## What to work on
Report each line below that carries the word "show".

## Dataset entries
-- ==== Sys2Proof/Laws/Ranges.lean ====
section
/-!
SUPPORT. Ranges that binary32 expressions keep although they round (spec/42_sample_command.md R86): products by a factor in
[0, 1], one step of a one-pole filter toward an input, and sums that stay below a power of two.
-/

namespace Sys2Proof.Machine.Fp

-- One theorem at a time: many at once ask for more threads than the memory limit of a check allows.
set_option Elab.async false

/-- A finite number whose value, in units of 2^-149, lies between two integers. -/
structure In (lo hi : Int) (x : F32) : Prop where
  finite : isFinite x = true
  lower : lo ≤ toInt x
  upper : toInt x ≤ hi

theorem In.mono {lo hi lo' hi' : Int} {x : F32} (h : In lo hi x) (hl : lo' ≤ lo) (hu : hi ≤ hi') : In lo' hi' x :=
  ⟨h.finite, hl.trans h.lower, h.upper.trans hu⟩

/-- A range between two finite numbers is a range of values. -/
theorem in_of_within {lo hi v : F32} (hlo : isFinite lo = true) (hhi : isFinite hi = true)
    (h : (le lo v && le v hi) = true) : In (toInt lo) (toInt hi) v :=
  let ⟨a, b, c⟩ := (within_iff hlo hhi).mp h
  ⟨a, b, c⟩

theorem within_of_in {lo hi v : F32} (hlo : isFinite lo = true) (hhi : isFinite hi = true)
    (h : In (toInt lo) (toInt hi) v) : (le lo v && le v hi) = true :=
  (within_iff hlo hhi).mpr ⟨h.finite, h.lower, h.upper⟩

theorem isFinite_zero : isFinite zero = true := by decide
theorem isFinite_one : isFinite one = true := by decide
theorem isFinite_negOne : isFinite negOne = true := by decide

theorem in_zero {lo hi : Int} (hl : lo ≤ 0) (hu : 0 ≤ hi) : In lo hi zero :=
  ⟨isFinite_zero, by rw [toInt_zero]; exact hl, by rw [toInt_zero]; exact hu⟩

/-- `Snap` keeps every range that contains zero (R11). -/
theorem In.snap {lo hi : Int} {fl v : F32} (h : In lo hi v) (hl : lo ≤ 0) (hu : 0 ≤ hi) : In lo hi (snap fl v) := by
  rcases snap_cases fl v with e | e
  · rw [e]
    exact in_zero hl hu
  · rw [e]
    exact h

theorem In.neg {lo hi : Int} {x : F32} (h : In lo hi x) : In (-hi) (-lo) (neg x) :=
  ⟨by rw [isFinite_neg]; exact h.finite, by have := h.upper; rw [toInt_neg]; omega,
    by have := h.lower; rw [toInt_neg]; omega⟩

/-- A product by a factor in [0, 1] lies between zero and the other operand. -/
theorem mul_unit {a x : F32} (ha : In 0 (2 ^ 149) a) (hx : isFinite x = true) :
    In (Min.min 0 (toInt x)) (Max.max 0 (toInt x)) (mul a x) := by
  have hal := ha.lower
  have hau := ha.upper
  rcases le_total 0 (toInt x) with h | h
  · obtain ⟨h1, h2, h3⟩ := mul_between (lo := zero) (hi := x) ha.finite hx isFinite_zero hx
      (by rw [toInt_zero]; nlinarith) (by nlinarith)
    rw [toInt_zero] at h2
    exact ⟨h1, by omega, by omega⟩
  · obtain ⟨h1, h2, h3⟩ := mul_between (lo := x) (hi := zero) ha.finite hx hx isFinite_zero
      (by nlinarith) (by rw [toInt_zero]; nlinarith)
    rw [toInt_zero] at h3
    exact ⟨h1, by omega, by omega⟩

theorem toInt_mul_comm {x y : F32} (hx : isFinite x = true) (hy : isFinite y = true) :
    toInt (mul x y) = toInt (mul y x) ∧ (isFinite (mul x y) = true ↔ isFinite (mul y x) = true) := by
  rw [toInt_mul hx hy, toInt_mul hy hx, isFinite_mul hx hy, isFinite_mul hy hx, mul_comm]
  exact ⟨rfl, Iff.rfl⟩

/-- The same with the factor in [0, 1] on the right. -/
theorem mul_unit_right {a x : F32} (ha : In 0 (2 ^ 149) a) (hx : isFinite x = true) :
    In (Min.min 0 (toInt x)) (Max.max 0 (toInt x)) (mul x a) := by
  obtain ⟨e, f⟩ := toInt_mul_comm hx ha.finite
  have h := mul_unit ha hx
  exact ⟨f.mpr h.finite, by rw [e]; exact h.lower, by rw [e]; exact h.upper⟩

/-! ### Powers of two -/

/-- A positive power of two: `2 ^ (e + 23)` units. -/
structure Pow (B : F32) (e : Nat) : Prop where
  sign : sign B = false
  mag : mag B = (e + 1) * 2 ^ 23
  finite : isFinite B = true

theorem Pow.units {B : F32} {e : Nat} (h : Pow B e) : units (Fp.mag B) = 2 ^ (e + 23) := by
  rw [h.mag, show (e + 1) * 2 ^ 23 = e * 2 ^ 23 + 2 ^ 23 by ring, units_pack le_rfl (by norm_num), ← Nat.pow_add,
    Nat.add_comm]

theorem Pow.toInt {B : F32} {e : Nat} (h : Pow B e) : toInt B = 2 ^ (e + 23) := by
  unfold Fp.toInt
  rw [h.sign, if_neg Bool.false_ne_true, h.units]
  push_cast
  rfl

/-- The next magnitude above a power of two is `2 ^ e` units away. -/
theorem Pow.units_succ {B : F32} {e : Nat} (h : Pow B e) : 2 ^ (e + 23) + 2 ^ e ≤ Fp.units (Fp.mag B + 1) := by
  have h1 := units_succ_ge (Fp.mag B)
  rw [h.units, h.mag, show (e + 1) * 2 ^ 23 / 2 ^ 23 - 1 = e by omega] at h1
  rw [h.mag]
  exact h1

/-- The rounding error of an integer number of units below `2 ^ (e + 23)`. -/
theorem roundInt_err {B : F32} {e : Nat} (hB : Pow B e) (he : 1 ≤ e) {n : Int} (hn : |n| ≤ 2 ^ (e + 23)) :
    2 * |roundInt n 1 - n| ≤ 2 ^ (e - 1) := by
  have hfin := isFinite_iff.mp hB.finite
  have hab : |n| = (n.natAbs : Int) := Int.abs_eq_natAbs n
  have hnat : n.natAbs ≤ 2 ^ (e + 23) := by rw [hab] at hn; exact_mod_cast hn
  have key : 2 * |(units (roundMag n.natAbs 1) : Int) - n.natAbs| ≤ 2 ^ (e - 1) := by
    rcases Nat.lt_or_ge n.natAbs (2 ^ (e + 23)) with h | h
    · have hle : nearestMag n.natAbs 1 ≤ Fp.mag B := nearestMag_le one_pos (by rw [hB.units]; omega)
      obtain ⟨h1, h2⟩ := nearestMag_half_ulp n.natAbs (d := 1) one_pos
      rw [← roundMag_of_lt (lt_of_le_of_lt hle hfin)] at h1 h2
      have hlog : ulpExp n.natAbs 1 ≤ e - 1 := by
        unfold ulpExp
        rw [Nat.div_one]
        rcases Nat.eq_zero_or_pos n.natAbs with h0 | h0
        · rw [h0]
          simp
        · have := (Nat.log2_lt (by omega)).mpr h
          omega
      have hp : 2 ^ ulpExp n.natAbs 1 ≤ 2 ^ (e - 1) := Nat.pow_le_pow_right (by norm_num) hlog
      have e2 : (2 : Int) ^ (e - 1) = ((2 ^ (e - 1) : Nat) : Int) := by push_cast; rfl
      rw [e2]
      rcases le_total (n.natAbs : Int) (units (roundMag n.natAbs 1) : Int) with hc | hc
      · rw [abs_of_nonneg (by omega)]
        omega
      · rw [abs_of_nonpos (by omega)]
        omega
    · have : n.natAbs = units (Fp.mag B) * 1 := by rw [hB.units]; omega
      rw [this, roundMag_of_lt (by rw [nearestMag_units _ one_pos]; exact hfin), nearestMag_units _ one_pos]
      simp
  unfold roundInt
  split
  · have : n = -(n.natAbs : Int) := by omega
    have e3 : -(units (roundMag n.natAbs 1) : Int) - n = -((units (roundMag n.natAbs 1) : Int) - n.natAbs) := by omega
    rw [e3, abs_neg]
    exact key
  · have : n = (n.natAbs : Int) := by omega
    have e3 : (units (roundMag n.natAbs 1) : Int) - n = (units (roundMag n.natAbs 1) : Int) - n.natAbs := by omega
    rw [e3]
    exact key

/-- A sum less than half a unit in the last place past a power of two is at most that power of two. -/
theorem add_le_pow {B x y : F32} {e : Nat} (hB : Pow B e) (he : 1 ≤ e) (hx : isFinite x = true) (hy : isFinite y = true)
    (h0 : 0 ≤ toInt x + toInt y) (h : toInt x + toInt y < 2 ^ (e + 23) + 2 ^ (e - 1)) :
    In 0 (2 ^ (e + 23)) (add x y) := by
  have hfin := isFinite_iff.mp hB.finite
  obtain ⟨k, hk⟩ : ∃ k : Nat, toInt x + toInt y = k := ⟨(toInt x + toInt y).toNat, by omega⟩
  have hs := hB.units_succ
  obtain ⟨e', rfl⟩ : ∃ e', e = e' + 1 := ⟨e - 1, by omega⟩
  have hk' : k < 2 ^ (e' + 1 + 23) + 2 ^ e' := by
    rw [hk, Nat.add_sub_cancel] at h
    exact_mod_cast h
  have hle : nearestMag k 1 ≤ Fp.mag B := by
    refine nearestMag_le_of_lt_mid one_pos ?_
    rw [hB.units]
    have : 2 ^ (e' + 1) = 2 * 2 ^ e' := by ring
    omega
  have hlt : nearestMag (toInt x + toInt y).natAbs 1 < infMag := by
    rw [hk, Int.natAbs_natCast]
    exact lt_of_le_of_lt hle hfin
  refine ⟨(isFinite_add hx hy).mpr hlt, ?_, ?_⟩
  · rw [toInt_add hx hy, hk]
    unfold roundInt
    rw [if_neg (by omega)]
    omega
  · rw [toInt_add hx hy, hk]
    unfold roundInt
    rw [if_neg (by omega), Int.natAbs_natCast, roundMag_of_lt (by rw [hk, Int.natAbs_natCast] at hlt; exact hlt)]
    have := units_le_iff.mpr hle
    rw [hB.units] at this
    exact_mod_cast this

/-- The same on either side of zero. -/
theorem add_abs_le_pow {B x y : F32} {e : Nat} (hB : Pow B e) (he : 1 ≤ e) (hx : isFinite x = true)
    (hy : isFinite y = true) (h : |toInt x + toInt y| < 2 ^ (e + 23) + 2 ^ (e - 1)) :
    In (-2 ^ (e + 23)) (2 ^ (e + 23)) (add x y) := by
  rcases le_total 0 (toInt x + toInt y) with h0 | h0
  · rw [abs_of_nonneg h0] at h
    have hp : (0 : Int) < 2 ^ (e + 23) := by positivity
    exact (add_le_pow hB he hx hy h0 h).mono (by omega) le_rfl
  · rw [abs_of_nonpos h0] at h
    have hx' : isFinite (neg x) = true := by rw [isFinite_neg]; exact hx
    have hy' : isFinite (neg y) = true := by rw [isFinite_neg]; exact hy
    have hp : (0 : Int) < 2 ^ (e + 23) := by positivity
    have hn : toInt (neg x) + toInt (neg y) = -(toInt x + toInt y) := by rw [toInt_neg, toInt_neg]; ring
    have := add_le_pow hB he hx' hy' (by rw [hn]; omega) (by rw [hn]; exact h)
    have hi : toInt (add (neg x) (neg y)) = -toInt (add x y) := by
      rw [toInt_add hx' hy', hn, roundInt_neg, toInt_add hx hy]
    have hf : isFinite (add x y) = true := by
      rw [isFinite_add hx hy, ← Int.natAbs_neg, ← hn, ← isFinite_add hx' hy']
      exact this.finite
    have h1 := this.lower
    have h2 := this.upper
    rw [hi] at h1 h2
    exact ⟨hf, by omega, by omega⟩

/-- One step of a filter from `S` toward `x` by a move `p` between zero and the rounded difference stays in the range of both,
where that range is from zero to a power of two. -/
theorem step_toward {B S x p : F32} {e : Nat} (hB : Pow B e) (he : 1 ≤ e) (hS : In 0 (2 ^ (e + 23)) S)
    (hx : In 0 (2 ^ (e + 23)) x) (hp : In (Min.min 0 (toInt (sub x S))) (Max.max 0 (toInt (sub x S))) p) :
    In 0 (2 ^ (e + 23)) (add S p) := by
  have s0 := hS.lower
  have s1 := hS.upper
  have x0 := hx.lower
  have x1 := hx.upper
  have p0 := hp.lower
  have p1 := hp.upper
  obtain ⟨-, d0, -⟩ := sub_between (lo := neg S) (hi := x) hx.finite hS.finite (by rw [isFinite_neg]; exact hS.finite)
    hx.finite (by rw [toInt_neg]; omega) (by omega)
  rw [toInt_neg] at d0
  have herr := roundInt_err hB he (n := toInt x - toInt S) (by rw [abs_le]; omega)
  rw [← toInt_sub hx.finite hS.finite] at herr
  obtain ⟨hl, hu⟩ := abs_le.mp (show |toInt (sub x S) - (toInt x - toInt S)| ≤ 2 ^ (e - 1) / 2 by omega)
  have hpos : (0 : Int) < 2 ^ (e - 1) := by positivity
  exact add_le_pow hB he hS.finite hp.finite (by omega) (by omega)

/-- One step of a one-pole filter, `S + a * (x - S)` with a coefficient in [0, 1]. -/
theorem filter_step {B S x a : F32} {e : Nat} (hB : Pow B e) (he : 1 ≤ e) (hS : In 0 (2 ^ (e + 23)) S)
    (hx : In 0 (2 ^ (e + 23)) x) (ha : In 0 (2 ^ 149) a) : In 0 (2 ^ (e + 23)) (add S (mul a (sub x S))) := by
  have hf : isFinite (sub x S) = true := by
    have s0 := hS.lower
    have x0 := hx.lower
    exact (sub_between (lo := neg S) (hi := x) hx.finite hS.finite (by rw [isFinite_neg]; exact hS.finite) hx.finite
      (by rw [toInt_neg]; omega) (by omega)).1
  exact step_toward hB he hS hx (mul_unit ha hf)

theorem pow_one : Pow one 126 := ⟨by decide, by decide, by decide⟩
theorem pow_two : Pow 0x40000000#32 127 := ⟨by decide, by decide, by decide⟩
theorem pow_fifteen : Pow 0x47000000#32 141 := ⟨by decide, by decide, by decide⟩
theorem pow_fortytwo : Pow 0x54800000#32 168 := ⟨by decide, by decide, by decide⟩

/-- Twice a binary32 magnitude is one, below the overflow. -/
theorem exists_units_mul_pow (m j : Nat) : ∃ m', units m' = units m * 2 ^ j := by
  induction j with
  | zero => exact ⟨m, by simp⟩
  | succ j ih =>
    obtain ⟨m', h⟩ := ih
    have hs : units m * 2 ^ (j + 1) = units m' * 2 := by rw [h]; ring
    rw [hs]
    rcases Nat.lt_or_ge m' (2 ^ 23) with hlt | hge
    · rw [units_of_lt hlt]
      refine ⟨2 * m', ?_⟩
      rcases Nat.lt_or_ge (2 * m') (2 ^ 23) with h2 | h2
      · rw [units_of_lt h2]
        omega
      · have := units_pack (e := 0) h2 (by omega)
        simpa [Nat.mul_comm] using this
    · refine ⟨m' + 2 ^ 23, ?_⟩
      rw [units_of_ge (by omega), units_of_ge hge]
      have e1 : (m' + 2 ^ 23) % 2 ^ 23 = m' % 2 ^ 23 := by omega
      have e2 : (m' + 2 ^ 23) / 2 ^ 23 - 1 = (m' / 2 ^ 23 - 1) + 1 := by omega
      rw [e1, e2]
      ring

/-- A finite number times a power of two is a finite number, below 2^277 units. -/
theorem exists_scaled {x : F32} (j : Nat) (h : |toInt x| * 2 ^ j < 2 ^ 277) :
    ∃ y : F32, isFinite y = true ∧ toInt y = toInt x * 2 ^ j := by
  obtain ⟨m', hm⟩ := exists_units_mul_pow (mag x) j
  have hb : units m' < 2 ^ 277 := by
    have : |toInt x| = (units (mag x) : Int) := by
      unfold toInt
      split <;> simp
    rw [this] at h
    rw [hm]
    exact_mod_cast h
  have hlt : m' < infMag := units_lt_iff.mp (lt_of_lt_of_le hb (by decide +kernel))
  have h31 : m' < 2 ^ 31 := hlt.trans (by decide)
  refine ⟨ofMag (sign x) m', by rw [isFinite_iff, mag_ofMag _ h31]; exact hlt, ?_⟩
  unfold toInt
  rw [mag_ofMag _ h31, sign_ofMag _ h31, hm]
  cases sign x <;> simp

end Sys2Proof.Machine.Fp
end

## Your solution
  rw [h.mag, show (e + 1) * 2 ^ 23 = e * 2 ^ 23 + 2 ^ 23 by ring, units_pack le_rfl (by norm_num), ← Nat.pow_add,
  rw [h.units, h.mag, show (e + 1) * 2 ^ 23 / 2 ^ 23 - 1 = e by omega] at h1
  obtain ⟨hl, hu⟩ := abs_le.mp (show |toInt (sub x S) - (toInt x - toInt S)| ≤ 2 ^ (e - 1) / 2 by omega)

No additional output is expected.